Si donc aux augmentations de salaires, aux heures supplémentaires, aux diminutions d’heures de travail résultant de chacune des grèves, on ajoute les charges de l’inscription maritime et autres qui proviennent des lois votées récemment par le Parlement, on arrive à un surcroît de charges considérable.

De plus l’exemple donné par les inscrits a été contagieux ; les dockers, employés au chargement et au déchargement des navires, qui sont des ouvriers ne jouissant d’aucun privilège, voyant que les inscrits obtiennent tout ce qu’ils veulent en se mettant en grève, ont adopté le même système. Nous en avons subi maintes fois l’application et, en ce moment, les dockers du Havre se sont mis en grève et exigent un salaire de six francs, avec la journée de huit heures.
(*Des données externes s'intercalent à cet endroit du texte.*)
/-- The fields of an answer's body (section 10.10). The tare offset of a context has none (log entry 27). -/
def answerFields : AnswerBody → List (Nat × Int)
  | .empty => []
  | .badField field => [(1, field)]
  | .outOfLimits pos => [(4, pos)]
  | .duplicatePair index => [(2, index.val)]
  | .axis x => [(1, x.val)]
  | .axisEntry x v => entryFields 1 x.val v.body.isSome v.locked false ++ (v.body.map axisFields).getD []
  | .pairEntry i v => entryFields 2 i.val v.body.isSome v.locked v.warning ++ (v.body.map pairFields).getD []
  | .lineEntry l v settled =>
    entryFields 3 l.val v.body.isSome v.locked false ++ (v.body.map interlockFields).getD [] ++ [(1, codeNumber settled.code)]
  | .context c _ => contextFields c
  | .settings r => settingsFields r
  | .staged axes => [(1, axes)]
  | .taken cue counted others => [(2, cue.toNat), (1, counted), (1, others)]
  | .dropped cue => [(1, bitAt 0 cue.isSome), (2, (cue.getD 0).toNat)]
  | .halted stopped disarmed => [(1, stopped), (1, disarmed)]
  | .tareStage stage => [(1, stage)]

/-- The origin of UNKNOWN_AXIS and DUPLICATE_RECORD, with the ack sequence of feedback (section 10.10). -/
def originFields : Option Word16 → List (Nat × Int)
  | none => [(1, 0)]
  | some ack => [(1, 1), (2, ack.toNat)]

/-- The class, the kind code and the subject of an event, and the fields of its detail (section 10.10). -/
def eventLayout : Event → (Int × Int × Int) × List (Nat × Int)
  | .axisFaulted x f => ((1, 1, x.val), (1, codeNumber f.cause.code) :: faultFields f)
  | .axisStopped x cause pos => ((2, 2, x.val), [(1, codeNumber cause.code), (4, pos)])
  | .interlockChanged l level assertion =>
    ((3, 3, l.val), [(1, codeNumber (levelCode level)), (1, codeNumber assertion.code)])
  | .tareDone x offset => ((4, 4, x.val), [(2, offset)])
  | .tareBad x stage count reason => ((4, 5, x.val), [(1, stage), (1, count), (1, codeNumber reason.code)])
  | .consoleLate down con => ((5, 6, 0), [(2, down.toNat), (2, con.toNat)])
  | .consoleResumed late con => ((5, 7, 0), [(2, late), (2, con.toNat)])
  | .frameEarly seq => ((5, 8, 0), [(2, seq.toNat)])
  | .frameStale seq con => ((5, 9, 0), [(2, seq.toNat), (2, con.toNat)])
  | .sequenceGap seq skipped => ((5, 10, 0), [(2, seq.toNat), (2, skipped.toNat)])
  | .unknownAxis n ack => ((6, 11, n.toNat), originFields ack)
  | .duplicateRecord n ack => ((6, 12, n.toNat), originFields ack)
  | .strayFeedback x ack => ((6, 13, x.val), [(2, ack.toNat)])
  | .foreignManageDropped dest reason source seq =>
    ((6, 14, dest.toNat), [(1, codeNumber reason.code), (1, source.toNat), (2, seq.toNat)])
  | .clearanceWarning entry x sep => ((6, 15, entry.val), [(1, x.val), (4, sep)])
  | .protection index table kind => ((6, 16, index), [(1, codeNumber table.code), (1, kind.toNat)])
  | .clampBegin x outcome step => ((7, 17, x.val), [(1, codeNumber outcome.code), (2, step)])
  | .axisLocated x pos => ((7, 18, x.val), [(4, pos)])

/-- Protection: the mode is SHOW and the named entry's locked flag is set (R168). -/
def Protected (s : State) (locked : Bool) : Prop := s.req.mode = .inShow ∧ locked = true

/-- A refusal PROTECTED, with its event (R168). -/
def protectedAnswer (e : Envelope) (rest : List Envelope) (more : List (List Envelope)) (table : TableCode) (index : Nat)
    (s : State) : State :=
  answered e rest more .isProtected .empty (raise (.protection index table e.kind) s)

/-- A line once its settle time is known to have run out: settled at its pending level, with INTERLOCK_CHANGED; a line without a
pending level, or whose pending level has not held for the settle time, as it is (R85, R86). -/
def settledNow (l : Line) (s : State) : State :=
  match (tget s.lines l).pending with
  | none => s
  | some level =>
    if (tget s.lines l).since + settleTicks s l ≤ s.now then
      raise (.interlockChanged l level (assertionOf (tget s.lineTab l) level))
        { s with lines := tset s.lines l { tget s.lines l with settled := .known level, pending := none } }
    else s

end Sys2Proof.Machine
end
Après les dockers viennent les charbonniers, puis les charretiers, tous les corps de métier, en un mot, vivant de notre industrie. Les divers syndicats sont du reste en parfaite harmonie, se prêtent un appui dévoué et font mutuellement appel à la solidarité. Il en résulte que l’armement est traqué de tous côtés, que ses représentans dans les ports, journellement astreints à parer les coups qui leur sont portés, n’ont plus le temps matériel de s’occuper de leurs affaires et vivent dans un état permanent d’énervement et de cacophonie.

J’ai prié le secrétaire du Comité des armateurs de France de procéder à une enquête pour apprécier la somme totale approximative et annuelle représentée par les augmentations de salaires et l’application des lois sociales et le chiffre dépasse trente millions.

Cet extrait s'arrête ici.